◆ Your task:
Below are some records. Print exactly the lines between the one holding "(R104, R49). -/" and the one holding "def availableBytes (s", inclusive, and nothing else.

◆ Supplied entries:

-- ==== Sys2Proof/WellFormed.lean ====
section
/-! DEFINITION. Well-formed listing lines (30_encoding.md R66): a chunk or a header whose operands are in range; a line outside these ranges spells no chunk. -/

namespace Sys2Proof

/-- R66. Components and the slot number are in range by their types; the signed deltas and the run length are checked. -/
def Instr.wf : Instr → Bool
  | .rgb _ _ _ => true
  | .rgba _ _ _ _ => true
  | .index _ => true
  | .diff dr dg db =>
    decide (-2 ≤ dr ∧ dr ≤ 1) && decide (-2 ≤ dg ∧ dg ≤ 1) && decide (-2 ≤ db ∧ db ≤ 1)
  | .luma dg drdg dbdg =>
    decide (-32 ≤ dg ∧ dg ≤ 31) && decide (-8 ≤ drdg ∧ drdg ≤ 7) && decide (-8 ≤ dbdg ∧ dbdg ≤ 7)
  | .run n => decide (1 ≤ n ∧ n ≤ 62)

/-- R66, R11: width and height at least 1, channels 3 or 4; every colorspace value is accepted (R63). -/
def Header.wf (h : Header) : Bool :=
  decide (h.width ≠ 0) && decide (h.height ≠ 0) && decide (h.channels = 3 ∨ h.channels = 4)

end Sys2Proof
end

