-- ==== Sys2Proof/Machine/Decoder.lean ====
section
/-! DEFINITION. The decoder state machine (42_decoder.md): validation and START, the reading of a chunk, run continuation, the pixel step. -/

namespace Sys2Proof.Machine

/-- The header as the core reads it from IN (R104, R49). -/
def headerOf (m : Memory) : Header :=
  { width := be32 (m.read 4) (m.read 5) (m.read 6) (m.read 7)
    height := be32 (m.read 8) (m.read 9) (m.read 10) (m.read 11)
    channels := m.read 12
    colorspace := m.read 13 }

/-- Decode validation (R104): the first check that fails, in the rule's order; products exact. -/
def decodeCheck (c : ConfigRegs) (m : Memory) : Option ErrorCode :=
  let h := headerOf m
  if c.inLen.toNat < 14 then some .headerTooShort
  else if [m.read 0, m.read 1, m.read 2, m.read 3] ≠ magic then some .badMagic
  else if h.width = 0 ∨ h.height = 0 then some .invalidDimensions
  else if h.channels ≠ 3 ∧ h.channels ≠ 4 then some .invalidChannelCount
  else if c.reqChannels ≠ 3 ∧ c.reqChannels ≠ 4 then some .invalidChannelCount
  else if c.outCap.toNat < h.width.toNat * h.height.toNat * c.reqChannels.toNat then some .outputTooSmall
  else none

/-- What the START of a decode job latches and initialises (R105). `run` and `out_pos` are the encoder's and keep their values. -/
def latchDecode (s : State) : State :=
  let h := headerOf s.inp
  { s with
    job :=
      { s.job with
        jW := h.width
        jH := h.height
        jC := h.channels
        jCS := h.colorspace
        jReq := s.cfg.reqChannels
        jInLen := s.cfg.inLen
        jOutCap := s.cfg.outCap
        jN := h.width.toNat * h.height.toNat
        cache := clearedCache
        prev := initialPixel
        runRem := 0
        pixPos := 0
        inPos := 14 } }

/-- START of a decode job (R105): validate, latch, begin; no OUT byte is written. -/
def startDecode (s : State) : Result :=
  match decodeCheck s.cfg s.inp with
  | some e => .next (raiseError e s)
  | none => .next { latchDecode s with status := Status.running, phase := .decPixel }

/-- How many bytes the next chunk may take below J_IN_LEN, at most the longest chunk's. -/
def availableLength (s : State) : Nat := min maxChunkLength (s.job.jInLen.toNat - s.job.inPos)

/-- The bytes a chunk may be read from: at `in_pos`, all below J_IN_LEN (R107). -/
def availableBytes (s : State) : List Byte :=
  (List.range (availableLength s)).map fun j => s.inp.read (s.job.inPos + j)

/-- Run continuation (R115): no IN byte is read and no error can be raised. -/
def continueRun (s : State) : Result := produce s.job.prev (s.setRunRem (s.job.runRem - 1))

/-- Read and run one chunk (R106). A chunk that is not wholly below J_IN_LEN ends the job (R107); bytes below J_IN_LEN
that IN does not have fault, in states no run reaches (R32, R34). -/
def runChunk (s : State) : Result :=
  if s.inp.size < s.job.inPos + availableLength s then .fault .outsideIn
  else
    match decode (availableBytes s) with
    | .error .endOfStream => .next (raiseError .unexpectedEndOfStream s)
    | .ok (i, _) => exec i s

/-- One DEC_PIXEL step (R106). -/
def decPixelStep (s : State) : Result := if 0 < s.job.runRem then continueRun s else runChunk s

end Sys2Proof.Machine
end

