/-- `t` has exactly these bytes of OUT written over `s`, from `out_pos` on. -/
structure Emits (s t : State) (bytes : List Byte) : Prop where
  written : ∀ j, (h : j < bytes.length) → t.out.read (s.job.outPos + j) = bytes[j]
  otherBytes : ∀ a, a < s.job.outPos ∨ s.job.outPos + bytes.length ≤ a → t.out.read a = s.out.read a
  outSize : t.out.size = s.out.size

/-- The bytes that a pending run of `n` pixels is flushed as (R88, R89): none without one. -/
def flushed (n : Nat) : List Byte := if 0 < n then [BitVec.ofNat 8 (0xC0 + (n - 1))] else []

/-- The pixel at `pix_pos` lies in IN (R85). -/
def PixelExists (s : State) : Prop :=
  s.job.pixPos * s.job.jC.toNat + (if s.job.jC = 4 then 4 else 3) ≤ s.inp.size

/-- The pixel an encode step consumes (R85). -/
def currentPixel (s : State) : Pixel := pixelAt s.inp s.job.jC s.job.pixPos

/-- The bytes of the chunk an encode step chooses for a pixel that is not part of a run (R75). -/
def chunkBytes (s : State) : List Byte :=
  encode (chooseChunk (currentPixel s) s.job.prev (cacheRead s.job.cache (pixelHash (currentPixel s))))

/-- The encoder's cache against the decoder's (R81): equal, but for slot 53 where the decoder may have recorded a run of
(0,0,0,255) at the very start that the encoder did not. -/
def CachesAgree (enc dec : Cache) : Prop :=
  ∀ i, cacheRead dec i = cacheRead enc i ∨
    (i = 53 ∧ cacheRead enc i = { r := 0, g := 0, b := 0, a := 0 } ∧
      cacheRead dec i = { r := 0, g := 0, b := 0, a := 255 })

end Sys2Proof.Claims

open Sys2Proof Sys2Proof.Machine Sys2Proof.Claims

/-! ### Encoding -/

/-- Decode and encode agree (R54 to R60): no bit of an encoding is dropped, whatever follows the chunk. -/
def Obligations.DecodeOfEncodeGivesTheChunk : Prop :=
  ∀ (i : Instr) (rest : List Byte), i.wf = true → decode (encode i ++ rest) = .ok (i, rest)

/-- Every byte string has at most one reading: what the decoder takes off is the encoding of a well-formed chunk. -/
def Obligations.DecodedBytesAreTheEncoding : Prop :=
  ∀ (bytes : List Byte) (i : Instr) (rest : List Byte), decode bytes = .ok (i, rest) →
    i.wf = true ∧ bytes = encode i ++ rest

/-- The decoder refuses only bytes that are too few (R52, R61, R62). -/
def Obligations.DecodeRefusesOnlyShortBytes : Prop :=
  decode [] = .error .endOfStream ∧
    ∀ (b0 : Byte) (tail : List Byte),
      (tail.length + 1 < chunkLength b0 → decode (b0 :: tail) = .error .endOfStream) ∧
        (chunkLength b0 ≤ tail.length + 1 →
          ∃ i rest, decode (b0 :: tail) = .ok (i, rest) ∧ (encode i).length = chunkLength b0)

◆ Result:
/-- The header as the core reads it from IN (R104, R49). -/
def headerOf (m : Memory) : Header :=
  { width := be32 (m.read 4) (m.read 5) (m.read 6) (m.read 7)
    height := be32 (m.read 8) (m.read 9) (m.read 10) (m.read 11)
    channels := m.read 12
    colorspace := m.read 13 }

/-- Decode validation (R104): the first check that fails, in the rule's order; products exact. -/
def decodeCheck (c : ConfigRegs) (m : Memory) : Option ErrorCode :=
  let h := headerOf m
  if c.inLen.toNat < 14 then some .headerTooShort
  else if [m.read 0, m.read 1, m.read 2, m.read 3] ≠ magic then some .badMagic
  else if h.width = 0 ∨ h.height = 0 then some .invalidDimensions
  else if h.channels ≠ 3 ∧ h.channels ≠ 4 then some .invalidChannelCount
  else if c.reqChannels ≠ 3 ∧ c.reqChannels ≠ 4 then some .invalidChannelCount
  else if c.outCap.toNat < h.width.toNat * h.height.toNat * c.reqChannels.toNat then some .outputTooSmall
  else none

/-- What the START of a decode job latches and initialises (R105). `run` and `out_pos` are the encoder's and keep their values. -/
def latchDecode (s : State) : State :=
  let h := headerOf s.inp
  { s with
    job :=
      { s.job with
        jW := h.width
        jH := h.height
        jC := h.channels
        jCS := h.colorspace
        jReq := s.cfg.reqChannels
        jInLen := s.cfg.inLen
        jOutCap := s.cfg.outCap
        jN := h.width.toNat * h.height.toNat
        cache := clearedCache
        prev := initialPixel
        runRem := 0
        pixPos := 0
        inPos := 14 } }

/-- START of a decode job (R105): validate, latch, begin; no OUT byte is written. -/
def startDecode (s : State) : Result :=
  match decodeCheck s.cfg s.inp with
  | some e => .next (raiseError e s)
  | none => .next { latchDecode s with status := Status.running, phase := .decPixel }

/-- How many bytes the next chunk may take below J_IN_LEN, at most the longest chunk's. -/
def availableLength (s : State) : Nat := min maxChunkLength (s.job.jInLen.toNat - s.job.inPos)

/-- The bytes a chunk may be read from: at `in_pos`, all below J_IN_LEN (R107). -/
def availableBytes (s : State) : List Byte :=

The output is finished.